YOUR ASSIGNMENT: Using the entries below, write out the line with "A30: y is ignored. -/", the line with "theorem test_stRegs_out : let", and every line in between, exactly as each is written.

*** GIVEN DATA Section Begins ***

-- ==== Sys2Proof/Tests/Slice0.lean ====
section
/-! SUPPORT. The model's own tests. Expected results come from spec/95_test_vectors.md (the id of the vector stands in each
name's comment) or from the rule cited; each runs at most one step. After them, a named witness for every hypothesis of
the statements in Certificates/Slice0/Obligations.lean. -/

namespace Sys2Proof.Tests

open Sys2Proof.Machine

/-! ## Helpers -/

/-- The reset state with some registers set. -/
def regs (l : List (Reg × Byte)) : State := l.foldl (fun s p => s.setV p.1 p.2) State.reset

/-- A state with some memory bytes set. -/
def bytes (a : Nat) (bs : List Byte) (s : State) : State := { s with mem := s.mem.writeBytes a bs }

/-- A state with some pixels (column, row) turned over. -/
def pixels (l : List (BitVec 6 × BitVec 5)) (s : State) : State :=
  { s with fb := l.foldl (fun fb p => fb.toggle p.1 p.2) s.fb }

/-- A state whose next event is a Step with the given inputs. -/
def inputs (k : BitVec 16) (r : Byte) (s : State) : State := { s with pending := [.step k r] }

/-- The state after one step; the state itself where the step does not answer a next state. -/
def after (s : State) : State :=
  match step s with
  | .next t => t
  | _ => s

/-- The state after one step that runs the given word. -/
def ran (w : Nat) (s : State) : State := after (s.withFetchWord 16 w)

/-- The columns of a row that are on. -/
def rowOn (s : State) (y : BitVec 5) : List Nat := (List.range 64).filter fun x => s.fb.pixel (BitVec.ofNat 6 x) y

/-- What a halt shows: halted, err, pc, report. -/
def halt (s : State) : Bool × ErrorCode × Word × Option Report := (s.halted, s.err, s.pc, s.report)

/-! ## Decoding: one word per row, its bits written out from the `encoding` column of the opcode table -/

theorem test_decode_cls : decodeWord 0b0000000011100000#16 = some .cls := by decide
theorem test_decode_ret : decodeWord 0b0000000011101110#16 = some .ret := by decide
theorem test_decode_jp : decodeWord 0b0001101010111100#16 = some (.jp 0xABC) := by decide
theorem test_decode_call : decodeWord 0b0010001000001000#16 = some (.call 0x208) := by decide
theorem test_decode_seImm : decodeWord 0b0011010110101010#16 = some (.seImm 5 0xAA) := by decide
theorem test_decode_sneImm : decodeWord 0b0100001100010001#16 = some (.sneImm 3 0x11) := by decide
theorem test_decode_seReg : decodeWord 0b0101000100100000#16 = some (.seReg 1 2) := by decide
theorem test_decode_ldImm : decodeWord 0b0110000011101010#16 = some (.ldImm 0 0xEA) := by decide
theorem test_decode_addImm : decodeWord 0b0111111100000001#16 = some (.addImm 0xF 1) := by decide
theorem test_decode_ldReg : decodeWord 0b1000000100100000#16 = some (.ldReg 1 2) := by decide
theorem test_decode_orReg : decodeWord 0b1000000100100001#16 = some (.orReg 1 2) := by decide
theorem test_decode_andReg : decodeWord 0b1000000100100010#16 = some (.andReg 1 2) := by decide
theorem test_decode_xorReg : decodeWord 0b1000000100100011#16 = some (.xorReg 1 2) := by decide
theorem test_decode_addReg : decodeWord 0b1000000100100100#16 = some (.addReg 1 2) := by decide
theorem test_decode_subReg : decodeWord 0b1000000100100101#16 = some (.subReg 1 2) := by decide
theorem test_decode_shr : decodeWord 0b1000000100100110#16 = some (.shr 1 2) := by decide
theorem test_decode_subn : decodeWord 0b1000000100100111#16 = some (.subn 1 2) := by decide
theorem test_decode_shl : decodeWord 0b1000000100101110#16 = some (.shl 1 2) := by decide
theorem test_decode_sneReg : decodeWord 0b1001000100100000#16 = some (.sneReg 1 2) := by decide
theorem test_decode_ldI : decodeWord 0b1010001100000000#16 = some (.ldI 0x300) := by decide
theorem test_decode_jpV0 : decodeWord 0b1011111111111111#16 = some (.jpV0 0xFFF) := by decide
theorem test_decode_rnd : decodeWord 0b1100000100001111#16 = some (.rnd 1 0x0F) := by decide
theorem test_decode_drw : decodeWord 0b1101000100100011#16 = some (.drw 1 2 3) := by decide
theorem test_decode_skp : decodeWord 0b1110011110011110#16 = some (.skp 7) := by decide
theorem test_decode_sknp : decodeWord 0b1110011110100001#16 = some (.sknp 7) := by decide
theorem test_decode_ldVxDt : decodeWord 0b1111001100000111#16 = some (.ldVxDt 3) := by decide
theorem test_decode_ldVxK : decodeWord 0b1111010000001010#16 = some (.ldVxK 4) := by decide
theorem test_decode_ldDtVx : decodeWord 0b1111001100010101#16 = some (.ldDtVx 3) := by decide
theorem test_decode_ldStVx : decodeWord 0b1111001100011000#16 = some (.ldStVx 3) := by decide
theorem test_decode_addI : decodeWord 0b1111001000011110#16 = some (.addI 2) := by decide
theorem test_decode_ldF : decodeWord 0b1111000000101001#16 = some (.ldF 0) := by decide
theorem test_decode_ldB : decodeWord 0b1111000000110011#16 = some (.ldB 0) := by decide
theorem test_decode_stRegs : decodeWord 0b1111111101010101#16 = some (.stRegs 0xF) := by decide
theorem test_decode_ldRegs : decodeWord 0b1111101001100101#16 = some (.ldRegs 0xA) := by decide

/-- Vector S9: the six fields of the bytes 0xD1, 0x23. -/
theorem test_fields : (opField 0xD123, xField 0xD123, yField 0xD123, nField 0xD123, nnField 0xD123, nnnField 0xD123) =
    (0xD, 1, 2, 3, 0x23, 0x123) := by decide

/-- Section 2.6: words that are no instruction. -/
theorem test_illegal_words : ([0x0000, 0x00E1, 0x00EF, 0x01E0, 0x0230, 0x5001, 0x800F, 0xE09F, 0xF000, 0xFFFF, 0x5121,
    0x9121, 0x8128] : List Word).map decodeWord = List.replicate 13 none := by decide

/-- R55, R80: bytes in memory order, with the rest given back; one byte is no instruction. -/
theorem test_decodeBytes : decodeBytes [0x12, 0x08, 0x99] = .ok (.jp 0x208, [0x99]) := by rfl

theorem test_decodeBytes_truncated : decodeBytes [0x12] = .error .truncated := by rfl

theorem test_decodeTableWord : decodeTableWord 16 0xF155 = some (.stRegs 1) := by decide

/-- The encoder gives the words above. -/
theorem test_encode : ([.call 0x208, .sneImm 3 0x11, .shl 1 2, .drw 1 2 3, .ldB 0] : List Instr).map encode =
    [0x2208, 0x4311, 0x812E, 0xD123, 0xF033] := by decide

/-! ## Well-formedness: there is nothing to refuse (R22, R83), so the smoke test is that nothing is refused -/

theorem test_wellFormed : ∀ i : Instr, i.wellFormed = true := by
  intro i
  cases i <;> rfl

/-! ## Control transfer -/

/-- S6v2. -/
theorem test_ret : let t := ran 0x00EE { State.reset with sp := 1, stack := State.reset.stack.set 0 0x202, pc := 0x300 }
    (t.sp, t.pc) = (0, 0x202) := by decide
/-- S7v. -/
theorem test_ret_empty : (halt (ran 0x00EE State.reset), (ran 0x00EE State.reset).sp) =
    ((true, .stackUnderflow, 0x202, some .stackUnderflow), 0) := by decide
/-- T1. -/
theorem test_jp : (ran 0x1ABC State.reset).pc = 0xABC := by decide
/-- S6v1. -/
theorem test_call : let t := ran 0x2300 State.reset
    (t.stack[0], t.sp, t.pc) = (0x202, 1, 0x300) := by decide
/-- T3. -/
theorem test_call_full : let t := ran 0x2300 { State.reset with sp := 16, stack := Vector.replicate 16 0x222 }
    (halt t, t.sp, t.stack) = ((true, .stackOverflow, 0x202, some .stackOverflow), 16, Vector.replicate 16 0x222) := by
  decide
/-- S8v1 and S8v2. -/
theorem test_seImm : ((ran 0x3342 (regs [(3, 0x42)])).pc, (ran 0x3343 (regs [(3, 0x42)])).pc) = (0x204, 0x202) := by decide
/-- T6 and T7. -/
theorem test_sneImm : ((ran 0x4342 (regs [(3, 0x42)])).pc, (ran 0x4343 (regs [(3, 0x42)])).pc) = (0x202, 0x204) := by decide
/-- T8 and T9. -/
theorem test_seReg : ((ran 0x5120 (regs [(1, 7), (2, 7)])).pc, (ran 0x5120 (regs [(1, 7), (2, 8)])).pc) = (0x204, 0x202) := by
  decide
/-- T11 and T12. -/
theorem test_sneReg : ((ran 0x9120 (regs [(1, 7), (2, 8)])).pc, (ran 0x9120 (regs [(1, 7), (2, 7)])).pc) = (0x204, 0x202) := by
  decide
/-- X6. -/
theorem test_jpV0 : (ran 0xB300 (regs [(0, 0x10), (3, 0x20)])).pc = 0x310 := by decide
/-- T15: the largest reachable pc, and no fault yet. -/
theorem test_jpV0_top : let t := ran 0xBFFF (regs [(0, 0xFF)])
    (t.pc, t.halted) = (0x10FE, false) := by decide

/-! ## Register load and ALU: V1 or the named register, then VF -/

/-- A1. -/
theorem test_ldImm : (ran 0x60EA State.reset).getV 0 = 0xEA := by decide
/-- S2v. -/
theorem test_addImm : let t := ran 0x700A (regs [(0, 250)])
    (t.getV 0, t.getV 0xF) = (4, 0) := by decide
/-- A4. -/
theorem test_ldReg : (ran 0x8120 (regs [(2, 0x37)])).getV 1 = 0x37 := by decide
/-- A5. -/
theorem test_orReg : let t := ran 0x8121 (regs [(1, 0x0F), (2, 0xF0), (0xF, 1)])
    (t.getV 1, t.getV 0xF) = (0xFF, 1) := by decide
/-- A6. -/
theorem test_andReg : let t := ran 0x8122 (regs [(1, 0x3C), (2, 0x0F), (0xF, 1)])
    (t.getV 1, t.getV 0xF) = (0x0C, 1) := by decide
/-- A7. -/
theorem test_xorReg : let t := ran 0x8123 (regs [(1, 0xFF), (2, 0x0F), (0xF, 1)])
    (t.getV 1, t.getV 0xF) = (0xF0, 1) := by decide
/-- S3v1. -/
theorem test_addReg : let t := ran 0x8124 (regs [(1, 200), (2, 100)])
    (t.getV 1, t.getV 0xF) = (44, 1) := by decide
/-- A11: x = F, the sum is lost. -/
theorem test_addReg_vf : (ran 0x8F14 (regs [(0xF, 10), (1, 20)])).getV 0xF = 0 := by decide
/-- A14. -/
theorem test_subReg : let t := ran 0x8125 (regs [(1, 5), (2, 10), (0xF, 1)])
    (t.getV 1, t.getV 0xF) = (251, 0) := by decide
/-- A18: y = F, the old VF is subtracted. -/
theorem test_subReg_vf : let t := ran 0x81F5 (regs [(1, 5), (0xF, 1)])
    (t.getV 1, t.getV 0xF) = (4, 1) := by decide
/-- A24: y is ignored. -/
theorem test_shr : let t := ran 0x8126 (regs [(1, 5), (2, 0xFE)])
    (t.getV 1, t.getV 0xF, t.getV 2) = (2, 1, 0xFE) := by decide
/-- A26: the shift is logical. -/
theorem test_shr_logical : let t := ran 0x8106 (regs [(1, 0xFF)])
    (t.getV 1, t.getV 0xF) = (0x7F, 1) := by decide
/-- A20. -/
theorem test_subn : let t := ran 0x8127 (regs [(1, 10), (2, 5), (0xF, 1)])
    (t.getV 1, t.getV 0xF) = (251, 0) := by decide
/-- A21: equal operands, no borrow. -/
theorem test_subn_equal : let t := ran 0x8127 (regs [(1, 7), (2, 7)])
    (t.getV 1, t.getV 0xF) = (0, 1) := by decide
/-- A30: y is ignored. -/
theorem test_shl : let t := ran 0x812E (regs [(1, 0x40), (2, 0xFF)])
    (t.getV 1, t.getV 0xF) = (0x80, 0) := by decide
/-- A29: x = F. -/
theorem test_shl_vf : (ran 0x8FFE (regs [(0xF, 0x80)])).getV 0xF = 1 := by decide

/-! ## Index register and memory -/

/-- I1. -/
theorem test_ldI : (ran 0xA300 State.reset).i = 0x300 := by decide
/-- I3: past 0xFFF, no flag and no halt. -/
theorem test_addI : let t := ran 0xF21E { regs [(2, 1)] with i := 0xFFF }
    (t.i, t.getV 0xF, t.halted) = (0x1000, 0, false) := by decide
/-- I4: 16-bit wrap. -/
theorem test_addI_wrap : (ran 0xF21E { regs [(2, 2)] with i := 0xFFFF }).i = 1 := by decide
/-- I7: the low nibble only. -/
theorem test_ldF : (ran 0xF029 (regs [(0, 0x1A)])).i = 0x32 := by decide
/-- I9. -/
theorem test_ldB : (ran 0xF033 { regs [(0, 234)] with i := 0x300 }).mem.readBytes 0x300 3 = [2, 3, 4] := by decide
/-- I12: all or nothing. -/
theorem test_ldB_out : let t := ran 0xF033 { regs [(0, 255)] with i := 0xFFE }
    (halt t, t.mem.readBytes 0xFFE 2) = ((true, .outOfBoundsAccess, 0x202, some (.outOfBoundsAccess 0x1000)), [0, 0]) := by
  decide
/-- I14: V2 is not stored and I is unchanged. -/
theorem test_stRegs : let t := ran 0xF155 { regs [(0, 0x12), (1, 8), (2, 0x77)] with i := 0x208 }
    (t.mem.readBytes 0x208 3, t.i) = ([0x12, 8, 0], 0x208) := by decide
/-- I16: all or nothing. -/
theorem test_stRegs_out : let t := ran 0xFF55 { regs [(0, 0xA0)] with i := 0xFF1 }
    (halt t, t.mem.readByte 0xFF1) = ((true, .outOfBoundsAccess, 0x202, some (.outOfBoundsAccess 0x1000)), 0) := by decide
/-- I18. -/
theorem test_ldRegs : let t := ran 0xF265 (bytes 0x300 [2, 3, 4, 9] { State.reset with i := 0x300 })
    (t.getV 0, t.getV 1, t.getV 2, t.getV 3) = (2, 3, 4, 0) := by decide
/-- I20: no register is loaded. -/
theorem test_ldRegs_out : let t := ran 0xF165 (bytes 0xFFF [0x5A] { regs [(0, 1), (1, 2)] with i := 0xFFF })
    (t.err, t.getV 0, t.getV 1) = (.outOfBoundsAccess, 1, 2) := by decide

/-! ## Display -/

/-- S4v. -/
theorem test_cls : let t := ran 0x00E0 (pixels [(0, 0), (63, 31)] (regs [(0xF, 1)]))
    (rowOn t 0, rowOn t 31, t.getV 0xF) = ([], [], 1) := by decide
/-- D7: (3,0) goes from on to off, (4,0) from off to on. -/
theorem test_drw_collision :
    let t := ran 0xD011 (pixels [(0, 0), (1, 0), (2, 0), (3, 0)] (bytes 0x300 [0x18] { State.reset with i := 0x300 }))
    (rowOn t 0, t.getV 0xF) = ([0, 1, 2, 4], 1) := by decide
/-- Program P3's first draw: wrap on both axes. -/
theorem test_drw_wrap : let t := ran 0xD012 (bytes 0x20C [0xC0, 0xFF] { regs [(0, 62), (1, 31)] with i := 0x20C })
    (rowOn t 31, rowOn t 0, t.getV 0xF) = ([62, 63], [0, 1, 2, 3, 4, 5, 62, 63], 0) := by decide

*** GIVEN DATA Section Ends ***

RESULT OF THIS EXERCISE:
/-- A30: y is ignored. -/
theorem test_shl : let t := ran 0x812E (regs [(1, 0x40), (2, 0xFF)])
    (t.getV 1, t.getV 0xF) = (0x80, 0) := by decide
/-- A29: x = F. -/
theorem test_shl_vf : (ran 0x8FFE (regs [(0xF, 0x80)])).getV 0xF = 1 := by decide

/-! ## Index register and memory -/

/-- I1. -/
theorem test_ldI : (ran 0xA300 State.reset).i = 0x300 := by decide
/-- I3: past 0xFFF, no flag and no halt. -/
theorem test_addI : let t := ran 0xF21E { regs [(2, 1)] with i := 0xFFF }
    (t.i, t.getV 0xF, t.halted) = (0x1000, 0, false) := by decide
/-- I4: 16-bit wrap. -/
theorem test_addI_wrap : (ran 0xF21E { regs [(2, 2)] with i := 0xFFFF }).i = 1 := by decide
/-- I7: the low nibble only. -/
theorem test_ldF : (ran 0xF029 (regs [(0, 0x1A)])).i = 0x32 := by decide
/-- I9. -/
theorem test_ldB : (ran 0xF033 { regs [(0, 234)] with i := 0x300 }).mem.readBytes 0x300 3 = [2, 3, 4] := by decide
/-- I12: all or nothing. -/
theorem test_ldB_out : let t := ran 0xF033 { regs [(0, 255)] with i := 0xFFE }
    (halt t, t.mem.readBytes 0xFFE 2) = ((true, .outOfBoundsAccess, 0x202, some (.outOfBoundsAccess 0x1000)), [0, 0]) := by
  decide
/-- I14: V2 is not stored and I is unchanged. -/
theorem test_stRegs : let t := ran 0xF155 { regs [(0, 0x12), (1, 8), (2, 0x77)] with i := 0x208 }
    (t.mem.readBytes 0x208 3, t.i) = ([0x12, 8, 0], 0x208) := by decide
/-- I16: all or nothing. -/
theorem test_stRegs_out : let t := ran 0xFF55 { regs [(0, 0xA0)] with i := 0xFF1 }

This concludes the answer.